Клара с ее плеча заглядывает, что она пишет…

Разгорается утро, и все роскошнее становится мир, окруживший владения Екатерины Андреевны. Птицы развели свой утренний гвалт, словно встрепенулись и проснулись кедры, над ними зарозовели первыми причудливые скалы-столбы; за птицами пробудились краски: все ярче зеленел лес и синело небо, белела река. Туман над рекой уже кое-где редел, обнажая быструю воду. Из тумана, наполовину в пару, словно оправдывая свое нелепое название, полз с того берега вдоль троса паром, или, как его здесь называют, плашкоут.

На плашкоуте, кроме паромщика, двое: мужчина в бороде, кепочке, затемненных очках, с фотоаппаратурой – нездешнего вида, и девушка лет двадцати. Корреспондент все кусает бороду – такая манера. Девушка волнуется, перебегает к противоположному борту, словно хочет вернуться. Но тот берег уже далеко. Этот – ближе. Она сжимает поручень.

– Да не беспокойся ты! – говорит паромщик, крепкий старик. Непонятно, кому он это говорит, потому что за пазухой у него испуганно тычется серый щенок. – Она женщина святая, всякую тварь жалеет.

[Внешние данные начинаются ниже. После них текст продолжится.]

/-! ## Which registers a step changes -/

/-- A step that changes `MODE`, `KEY`, `MASK_I` or `RES` is a reset or the issue of a command. -/
theorem step_control_cases {s t : State} (h : step s = .next t) :
    (∃ rest, pending Config.impl s = .reset :: rest ∧ t = hostReset Config.impl (takeMove rest s)) ∨
    (∃ w rest i, pending Config.impl s = .issue w :: rest ∧ decode w = .command i ∧
      ControlChange Config.impl i (takeIssue rest s) t) ∨
    (t.mode = s.mode ∧ t.key = s.key ∧ t.maskI = s.maskI ∧ t.res = s.res) := by
  rcases step_cases h with ⟨-, rfl⟩ | ⟨rest, ⟨sl, v, -, rfl⟩ | ⟨sl, -, rfl⟩ | ⟨-, rfl⟩ | ⟨hp, rfl⟩ | ⟨w, hp, hw⟩⟩
  · exact .inr (.inr ⟨rfl, rfl, rfl, rfl⟩)
  · exact .inr (.inr ⟨rfl, rfl, rfl, rfl⟩)
  · exact .inr (.inr ⟨rfl, rfl, rfl, rfl⟩)
  · exact .inr (.inr ⟨rfl, rfl, rfl, rfl⟩)
  · exact .inl ⟨rest, hp, rfl⟩
  · rcases issueWord_cases hw with ⟨-, ht⟩ | ⟨-, -, ht⟩ | ⟨-, i, hd, ht⟩
    · obtain rfl := Host.Outcome.next.inj ht
      exact .inr (.inr ⟨rfl, rfl, rfl, rfl⟩)
    · obtain rfl := Host.Outcome.next.inj ht
      exact .inr (.inr ⟨rfl, rfl, rfl, rfl⟩)
    · obtain rfl := exec_eq_next_iff.1 ht.symm
      exact .inr (.inl ⟨w, rest, i, hp, hd, commandRule_controlChange _ _ _ _⟩)

/-- An issue leaves the host as it found it, whatever the word (R21). -/
theorem issueWord_host {w : CmdWord} {s t : State} (h : issueWord w s = .next t) : t.host = s.host := by
  rcases issueWord_cases h with ⟨-, ht⟩ | ⟨-, -, ht⟩ | ⟨-, i, -, ht⟩
  · rw [Host.Outcome.next.inj ht]
  · rw [Host.Outcome.next.inj ht, raise_host]
  · rw [exec_eq_next_iff.1 ht.symm, commandRule_host]

end Sys2Proof.Machine
end

section
/-! The reset state, the host's position, and the registers that a step may change (10_state.md R14, R15, R17, R20, R21, R24). -/

namespace Sys2Proof.Proofs

open Sys2Proof.Machine

/-- Settles O17: the fields of `State.resetWith` are the lines of the table of R24. -/
theorem resetStateHasTheStatedValues : Obligations.ResetStateHasTheStatedValues :=
  ⟨State.resetWith_buf _ _, State.resetWith_mode _ _, State.resetWith_key _ _, State.resetWith_mask0 _ _,
    State.resetWith_mask1 _ _, State.resetWith_maskI _ _, State.resetWith_faulted _ _, State.resetWith_err _ _,
    State.resetWith_fcmd _ _, State.resetWith_res _ _⟩

/-- Settles O20: taking the issue counts it, and no command touches the host. -/
theorem positionCountsTheIssues : Obligations.PositionCountsTheIssues := by
  intro s t h
  rcases step_cases h with ⟨hp, rfl⟩ | ⟨rest, ⟨sl, v, hp, rfl⟩ | ⟨sl, hp, rfl⟩ | ⟨hp, rfl⟩ | ⟨hp, rfl⟩ | ⟨w, hp, hw⟩⟩ <;>
    rw [hp]
  exacts [rfl, rfl, rfl, rfl, rfl, congrArg HostSide.pc (issueWord_host hw)]

/-- Settles O41: of the changes a step can make to the control registers, only reset and the two constructions touch `MODE`
or `KEY`. -/
theorem modeAndKeyChangeOnlyByConstruction : Obligations.ModeAndKeyChangeOnlyByConstruction := by
  intro s t h hne
  rcases step_control_cases h with ⟨rest, hp, rfl⟩ | ⟨w, rest, i, hp, hd, hc⟩ | ⟨hmode, hkey, -, -⟩
  · exact .inl ⟨rest, hp, rfl⟩
  · cases hc with
    | ecbContext ra command mode key => exact .inr (.inl ⟨w, ra, rest, hp, command ▸ hd, mode, key⟩)
    | cbcContext ra rb command mode key => exact .inr (.inr ⟨w, ra, rb, rest, hp, command ▸ hd, mode, key⟩)
    | kept same => exact absurd hne (by simp [same.mode, same.key])
    | blockSize _ mode key => exact absurd hne (by simp [mode, key])
    | cbcDecryption _ _ _ mode key => exact absurd hne (by simp [mode, key])
  · exact absurd hne (by simp [hmode, hkey])

/-- Settles O42: of the changes a step can make to the control registers, reset and the two constructions clear `MASK_I`, and
only CBC decryption moves it otherwise. -/
theorem maskIndexChangesOnlyByCbcDecryption : Obligations.MaskIndexChangesOnlyByCbcDecryption := by
  intro s t h hne
  rcases step_control_cases h with ⟨rest, hp, rfl⟩ | ⟨w, rest, i, hp, hd, hc⟩ | ⟨-, -, hmaskI, -⟩
  · exact .inl ⟨rfl, .inl ⟨rest, hp⟩⟩
  · cases hc with
    | ecbContext ra command _ _ maskI => exact .inl ⟨maskI, .inr (.inl ⟨w, rest, ra, hp, command ▸ hd⟩)⟩
    | cbcContext ra rb command _ _ maskI => exact .inl ⟨maskI, .inr (.inr ⟨w, rest, ra, rb, hp, command ▸ hd⟩)⟩
    | cbcDecryption rd command cbc =>
      have hword : decode w = .command (.decb rd) ∨ decode w = .command (.dec rd) :=
        command.imp (hd.trans <| congrArg _ ·) (hd.trans <| congrArg _ ·)
      exact .inr ⟨cbc, w, rest, rd, hp, hword⟩
    | kept same => exact absurd same.maskI hne
    | blockSize _ _ _ maskI => exact absurd maskI hne
  · exact absurd hmaskI hne

/-- Settles O43: of the changes a step can make to the control registers, only reset and `BLKSZ` touch `RES`. -/
theorem resultChangesOnlyByBlksz : Obligations.ResultChangesOnlyByBlksz := by
  intro s t h hne
  rcases step_control_cases h with ⟨rest, hp, rfl⟩ | ⟨w, rest, i, hp, hd, hc⟩ | ⟨-, -, -, hres⟩
  · exact .inl ⟨rfl, rest, hp⟩
  · cases hc with
    | blockSize command _ _ _ res => exact .inr ⟨res, w, rest, hp, command ▸ hd⟩
    | kept same => exact absurd same.res hne
    | ecbContext _ _ _ _ _ res => exact absurd res hne
    | cbcContext _ _ _ _ _ _ res => exact absurd res hne
    | cbcDecryption _ _ _ _ _ res => exact absurd res hne
  · exact absurd hres hne

end Sys2Proof.Proofs
end

section
/-! SUPPORT. Which slot's length a rule changes, and which way (10_state.md R12). -/

namespace Sys2Proof.Machine

theorem State.eq_of_len_setBuf_ne {s : State} {rd sl : Slot} {v : Bytes} (h : (s.setBuf rd v).len sl ≠ s.len sl) :
    rd = sl := by
  by_contra hne
  exact h (s.len_setBuf_other v (Ne.symm hne))

theorem xorRule_len_change {w : CmdWord} {rd ra rb sl : Slot} {s : State}
    (h : (xorRule w rd ra rb s).len sl ≠ s.len sl) : rd = sl ∧ (xorRule w rd ra rb s).len sl = s.len ra := by
  rcases xorRule_cases w rd ra rb s with ⟨-, e⟩ | ⟨-, e⟩ <;> rw [e] at h ⊢
  · exact absurd rfl h
  · obtain rfl := State.eq_of_len_setBuf_ne h
    exact ⟨rfl, (State.len_setBuf_same ..).trans (xorBytes_length ..)⟩

theorem xoriRule_len (w : CmdWord) (rd rb sl : Slot) (s : State) : (xoriRule w rd rb s).len sl = s.len sl := by
  rcases xoriRule_cases w rd rb s with ⟨-, e⟩ | ⟨-, e⟩ <;> rw [e]
  · rfl
  · by_contra h
    obtain rfl := State.eq_of_len_setBuf_ne h
    exact h ((State.len_setBuf_same ..).trans (xorBytes_length ..))

/-- Where padding has been appended the slot has grown. -/
theorem len_setBuf_padded_change {bs : Nat} {rd sl : Slot} {s : State} (hbs : 1 ≤ bs)
    (h : (s.setBuf rd (padded bs (s.buf rd))).len sl ≠ s.len sl) :
    rd = sl ∧ s.len sl < (s.setBuf rd (padded bs (s.buf rd))).len sl := by
  obtain rfl := State.eq_of_len_setBuf_ne h
  have hgrow := (padLen_bounds hbs (s.buf rd).length).1
  refine ⟨rfl, ?_⟩
  rw [State.len_setBuf_same, padded_length, State.len]
  omega

theorem padRule_len_change {c : Config} {w : CmdWord} {rd sl : Slot} {imm8 : BitVec 8} {s : State}
    (h : (padRule c w rd imm8 s).len sl ≠ s.len sl) : rd = sl ∧ s.len sl < (padRule c w rd imm8 s).len sl := by
  rcases padRule_cases c w rd imm8 s with ⟨-, e⟩ | ⟨-, -, e⟩ | ⟨hz, -, e⟩ <;> rw [e] at h ⊢
  · exact absurd rfl h
  · exact absurd rfl h
  · exact len_setBuf_padded_change (Nat.one_le_iff_ne_zero.2 hz) h

theorem cutPadding_len_change {w : CmdWord} {rd sl : Slot} {s : State} (h : (cutPadding w rd s).len sl ≠ s.len sl) :
    rd = sl ∧ (cutPadding w rd s).len sl < s.len sl := by
  rcases cutPadding_cases w rd s with ⟨-, e⟩ | ⟨n, -, -, e⟩ | ⟨n, -, -, e⟩ <;> rw [e] at h ⊢
  · exact absurd rfl h
  · exact absurd rfl h
  · obtain rfl := State.eq_of_len_setBuf_ne h
    have hle : (s.setBuf rd ((s.buf rd).take (s.len rd - n.toNat))).len rd ≤ s.len rd := by
      rw [State.len_setBuf_same]
      exact List.length_take_le' ..
    exact ⟨rfl, lt_of_le_of_ne hle h⟩

theorem ecbnewRule_len (c : Config) (w : CmdWord) (ra sl : Slot) (s : State) : (ecbnewRule c w ra s).len sl = s.len sl := by
  rcases ecbnewRule_cases c w ra s with ⟨-, e⟩ | ⟨-, e⟩ <;> rw [e] <;> rfl

theorem cbcnewRule_len (c : Config) (w : CmdWord) (ra rb sl : Slot) (s : State) :
    (cbcnewRule c w ra rb s).len sl = s.len sl := by
  rcases cbcnewRule_cases c w ra rb s with ⟨-, e⟩ | ⟨-, -, e⟩ | ⟨-, -, e⟩ <;> rw [e] <;> rfl

theorem blkszRule_len (c : Config) (w : CmdWord) (sl : Slot) (s : State) : (blkszRule c w s).len sl = s.len sl := by
  rcases blkszRule_cases c w s with ⟨-, e⟩ | ⟨-, e⟩ <;> rw [e] <;> rfl

theorem encbRule_len (c : Config) (w : CmdWord) (rd sl : Slot) (s : State) : (encbRule c w rd s).len sl = s.len sl := by
  rcases encbRule_cases c w rd s with ⟨-, e⟩ | ⟨-, -, e⟩ | ⟨-, hl, e⟩ <;> rw [e]
  · rfl
  · rfl
  · exact encBlock_len (by omega) sl

theorem decbRule_len (c : Config) (w : CmdWord) (rd sl : Slot) (s : State) : (decbRule c w rd s).len sl = s.len sl := by
  rcases decbRule_cases c w rd s with ⟨-, e⟩ | ⟨-, -, e⟩ | ⟨-, hl, e⟩ <;> rw [e]
  · rfl
  · rfl
  · exact decBlock_len (by omega) sl

/-- The padded buffer of `ENC` is exactly its `LEN div BS + 1` chunks (R82). -/
theorem len_setBuf_padded (c : Config) (rd : Slot) (s : State) :
    (s.setBuf rd (padded c.BS (s.buf rd))).len rd = (s.len rd / c.BS + 1) * c.BS := by
  rw [State.len_setBuf_same, padded_length]
  exact add_padLen c.BS_pos _

theorem encRule_len_change {c : Config} {w : CmdWord} {rd sl : Slot} {s : State}
    (h : (encRule c w rd s).len sl ≠ s.len sl) : rd = sl ∧ s.len sl < (encRule c w rd s).len sl := by
  rcases encRule_cases c w rd s with ⟨-, e⟩ | ⟨-, -, e⟩ | ⟨-, -, e⟩ <;> rw [e] at h ⊢
  · exact absurd rfl h
  · exact absurd rfl h
  · rw [encChunks_len (len_setBuf_padded c rd s).ge] at h ⊢
    exact len_setBuf_padded_change c.BS_pos h

theorem decRule_len_change {c : Config} {w : CmdWord} {rd sl : Slot} {s : State}
    (h : (decRule c w rd s).len sl ≠ s.len sl) : rd = sl ∧ (decRule c w rd s).len sl < s.len sl := by
  rcases decRule_cases c w rd s with ⟨-, e⟩ | ⟨-, -, e⟩ | ⟨-, -, -, e⟩ | ⟨-, -, -, e⟩ <;> rw [e] at h ⊢
  · exact absurd rfl h
  · exact absurd rfl h
  · exact absurd rfl h
  · have hchunks := decChunks_len (c := c) (Nat.div_mul_le_self (s.len rd) c.BS) sl
    rw [← hchunks] at h ⊢
    exact cutPadding_len_change h

end Sys2Proof.Machine

namespace Sys2Proof.Proofs

open Sys2Proof.Machine

/-- Settles O44, by the length each rule leaves. -/
theorem lengthsChangeOnlyAsStated : Obligations.LengthsChangeOnlyAsStated := by
  intro i s t sl h hne
  obtain rfl := exec_eq_next_iff.1 h
  cases i with
  | xor rd ra rb => exact xorRule_len_change hne
  | xori rd rb => exact hne (xoriRule_len ..)
  | pad rd imm8 => exact padRule_len_change hne
  | unpad rd => exact cutPadding_len_change hne
  | ecbnew ra => exact hne (ecbnewRule_len ..)
  | cbcnew ra rb => exact hne (cbcnewRule_len ..)
  | blksz => exact hne (blkszRule_len ..)
  | encb rd => exact hne (encbRule_len ..)
  | decb rd => exact hne (decbRule_len ..)
  | enc rd => exact encRule_len_change hne
  | dec rd => exact decRule_len_change hne

end Sys2Proof.Proofs
end

section
/-! SUPPORT. The invariant of reachable states: each operation on the state keeps it, then each rule, then each transaction
(10_state.md R12, R18, R19, R20; 60_exceptions.md R120). -/

namespace Sys2Proof.Machine

/-! ## The operations -/

/-- "Codes 12 to 15 are never stored", and no fault has code 0 (R120). -/
theorem faultCode_bounds (k : FaultKind) : 1 ≤ (faultCode k).toNat ∧ (faultCode k).toNat ≤ 11 := by
  cases k <;> decide

@[simp] theorem zeros_length (n : Nat) : (zeros n).length = n := List.length_replicate

variable {c : Config} {s : State}

/-- The invariant does not look at the host. -/
theorem withHost_inv (hi : s.Inv c) (h : HostSide) : ({ s with host := h } : State).Inv c :=
  ⟨hi.slots, hi.key, hi.mask0, hi.mask1, hi.res, hi.noFault, hi.code, hi.unconstructed⟩

theorem resetWith_inv (c : Config) (h : HostSide) : (State.resetWith c h).Inv c where
  slots sl := by
    rw [State.resetWith_len]
    exact c.fits_of_le_max (Nat.zero_le _)
  key := zeros_length _
  mask0 := zeros_length _
  mask1 := zeros_length _
  res := Nat.zero_le _
  noFault _ := ⟨rfl, rfl⟩
  code hf := nomatch hf
  unconstructed _ := ⟨rfl, rfl, rfl, rfl, rfl⟩

theorem raise_inv (hi : s.Inv c) (k : FaultKind) (w : CmdWord) : (raise k w s).Inv c where
  slots := hi.slots
  key := hi.key
  mask0 := hi.mask0
  mask1 := hi.mask1
  res := hi.res
  noFault hf := nomatch hf
  code _ := faultCode_bounds k
  unconstructed := hi.unconstructed

theorem setBuf_inv (hi : s.Inv c) (sl : Slot) {v : Bytes} (hv : c.fits v.length = true) : (s.setBuf sl v).Inv c where
  slots sl' := by
    by_cases hs : sl' = sl
    · rwa [hs, State.len_setBuf_same]
    · rw [State.len_setBuf_other s v hs]
      exact hi.slots sl'
  key := hi.key
  mask0 := hi.mask0
  mask1 := hi.mask1
  res := hi.res
  noFault := hi.noFault
  code := hi.code
  unconstructed := hi.unconstructed

/-- A write inside the slot changes no length. -/
theorem memWrite_inv (hi : s.Inv c) {sl : Slot} {off : Nat} {v : Bytes} (h : off + v.length ≤ s.len sl) :
    (memWrite s sl off v).Inv c := by
  have hlen : ((s.buf sl).take off ++ v ++ (s.buf sl).drop (off + v.length)).length = s.len sl := by
    rw [← memWrite_buf_same]
    exact memWrite_len h sl
  exact setBuf_inv hi sl (hlen ▸ hi.slots sl)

– А меня жалеть не надо! – вспыхивает девушка.

– А ты не кипятись, я не про тебя говорю. Что, кутенок? Плохо без мамки?..

В доме вокруг чугуна с кашей – Екатерина Андреевна, Иван Модестович, девицы-кузины. При внешнем несходстве, девицы похожи, как близнецы, словно они одно существо: одинаково ленивы и развинченны, лохматы, вот-вот что-нибудь уронят или опрокинут – движения их, как отражения в воде, зыбко повторяют намерения, незавершенны.

– Вы знаете, Иван Модестович… – неожиданно мягко, почти заискивающе, говорит Екатерина Андреевна. – Я чувствую, что Сережа едет к нам. Я видела под утро сон…

– Сон… – пренебрежительно фыркает Иван Модестович. – Мясо?..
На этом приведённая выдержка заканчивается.